A three-quarter ton truck transported us and the rations for ourselves and the porters the 130 miles odd from Nairobi to Trinau, where we made our base at the farm of hospitable Mr. and Mrs. W. Powys. Two stops were made on the way, one to buy rations and blankets for the porters, a lengthy process as they did the shopping themselves, and the other to take a cup of tea and final advice about the mountain from P. Wyn Harris, now a district Commissioner at Nyevi.
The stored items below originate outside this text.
def statBytes (c : VidCfg) (r : RunFrame) (us : List UnitResult) : List Byte :=
  (List.range c.unitRows).flatMap fun y =>
    let row := (List.range c.unitCols).flatMap fun x =>
      let i := y * c.unitCols + x
      leBytes 8 (statEntry c r i (us.getD i ⟨false, true, 0, 0, 0⟩))
    row ++ List.replicate (c.rowBytes 8 - row.length) 0

/-! ## FRAME_DONE (R445, R446) -/

/-- The first input line of the frame whose welt fails: its source, its hint field. -/
def State.frameBadLine (s : State) (c : VidCfg) (f : Frame) : Option Nat :=
  (if f.srcHost then none else s.badLine f.src (if c.encode then c.pictureBytes f.size else f.size)).or
    (if c.encode && f.hintPresent then s.badLine f.hint (c.unitRows * c.rowBytes 4) else none)

/-- The engine has read the frame's input (R302). -/
def State.readFrame (s : State) (c : VidCfg) (f : Frame) : State :=
  let s := if f.srcHost then s else s.touch f.src (if c.encode then c.pictureBytes f.size else f.size)
  if c.encode && f.hintPresent then s.touch f.hint (c.unitRows * c.rowBytes 4) else s

/-- A frame ends in error and does not become a reference. -/
def State.failFrame (s : State) (e : Nat) (r : RunFrame) (st : Nat) (detail : DWord) : State :=
  (s.modEngine e fun g => { g with
    run := none,
    errWelt := if st = stWelt then satTo 0xFFFF (g.errWelt + 1) else g.errWelt,
    errStream := if st = stBadFormat then satTo 0xFFFF (g.errStream + 1) else g.errStream }).frameFinal e r.f st 0 detail

/-- A coded frame's rate-control state and its DETAIL; with its search results it is the newest of the REFS references, and a key
frame, which refreshes them all, the only one (R424, R438, log 70). -/
def State.finishEncode (s : State) (e : Nat) (x : Session) (r : RunFrame) (recon : List Nat) : State :=
  let c := x.cfg
  let us := s.searched x r
  let level := if c.rc = 0 then x.level else max 0 (x.level + (8 * r.bytes : Nat) - c.perFrame)
  let tooLong := c.rc == 1 && decide (2 * ((c.vbvKbits * 1000 / 2 : Nat) : Int) < level)
  let detail := BitVec.ofNat 64 (r.bytes % 2 ^ 32 * 2 ^ 32 + r.baseQ * 2 ^ 24 + (if tooLong then 4 else 0) + (if r.key then 2 else 0) + 1)
  let s := if r.f.statsAddr = 0 then s else s.devWrite r.f.statsAddr (statBytes c r us)
  let s := s.modSession r.f.sess fun x => { x with
    level := level, prevComp := r.comp, prevQ := r.q, prevSpent := (r.spent.sum : Nat), prevBudget := r.budget, coded := x.coded + 1,
    sinceKey := r.nth, refs := (⟨r.key, recon, us⟩ :: if r.key then [] else x.refs).take c.refs }
  (s.modEngine e fun g => { g with run := none }).frameFinal e r.f stOk 0 detail

/-- A decoded frame, with its picture at DST when it showed one. -/
def State.finishDecode (s : State) (e : Nat) (r : RunFrame) (key : Bool) (pic : Option (List Byte)) : State :=
  let s := match pic with
    | some bs => s.dstWrite r.f.dstHost r.f.dst bs
    | none => s
  (s.modEngine e fun g => { g with run := none }).frameFinal e r.f stOk 0
    (BitVec.ofNat 64 ((if key then 2 else 0) + if pic.isSome then 1 else 0))

/-- FRAME_DONE. -/
def State.frameDone (s : State) (e : Nat) (fin : FrameEnd) (recon : List Nat) : State :=
  match (s.engine e).run with
  | none => s
  | some r => match s.session r.f.sess with
    | none => s
    | some x => if !s.frameMapped x.cfg r.f then s.frameControl e r else match s.frameBadLine x.cfg r.f with
      | some a => (s.lineReport (some a)).failFrame e r stWelt (BitVec.ofNat 64 (a % 2 ^ 48))
      | none => match fin with
        | .weltFail a => s.failFrame e r stWelt (BitVec.ofNat 64 (a % 2 ^ 48))
        | .encoded => if x.cfg.encode && r.group == x.cfg.groups then (s.readFrame x.cfg r.f).finishEncode e x r recon else s
        | .decoded key pic => if x.cfg.encode then s else (s.readFrame x.cfg r.f).finishDecode e r key pic
        | .badStream bit => if x.cfg.encode then s else s.failFrame e r stBadFormat (BitVec.ofNat 64 (bit % 2 ^ 32))

def execFrameDone (e : Fin 4) (r : FrameEnd) (recon : List Nat) (s : State) : Res := .next (s.frameDone e r recon)

end Sys2Proof.Machine
end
The party finally set off at 11.30 on Saturday, February 7th. Fifteen porters may seem a large number for five climbers, but they had to carry all the equipment, tents, sleeping bags, cooking utensils and food for eight days, By no means the lightest portion of their load was their own food. On such an expedition it is always a fine point to decide the number of porters to carry the necessary impedimenta, and the further number required to carry food for the first lot, and so on. Their normal food is posho, a meal made from the mealie, but meat is dear to their heart and the proudest member of their party was one who carried the dissected carcase of a sheep, the generous gift of Mr. Powys. His load grew quickly lighter, but nevertheless on the second and third days in the hot sun it was advisable to keep upwind of him.

The first day’s going was very pleasant, over moorland in bright sunshine, starting about 9,000 feet up. Camp was pitched at about 5 p.m. at the Marania river. Throughout the day we were regaled by magnificent views of the distant peak, on which there appeared to have been a heavy snowfall. By approaching from the North-west we avoided the forest belt which almost encircles the mountain. On Sunday the moorland gradually gave way to tussocky grass which made extremely hard going. The weather was perfect and the distant views magnificent. It was difficult to imagine that the snow-clad peak ahead of us rose to 17,000 feet. At lunchtime we were able to have a bathe in an ice-cold river, soon compensated for by the warm sun. Camp was pitched that night by the Gathita river, at about 12,000 feet. Gone were the warm nights, and we awoke to find all that had been running water frozen solid. At this altitude it regularly freezes solid at night and thaws completely in the daytime. The porters, who had come from a hundred miles away, were thrilled, and were very keen to take some ice home to their friends!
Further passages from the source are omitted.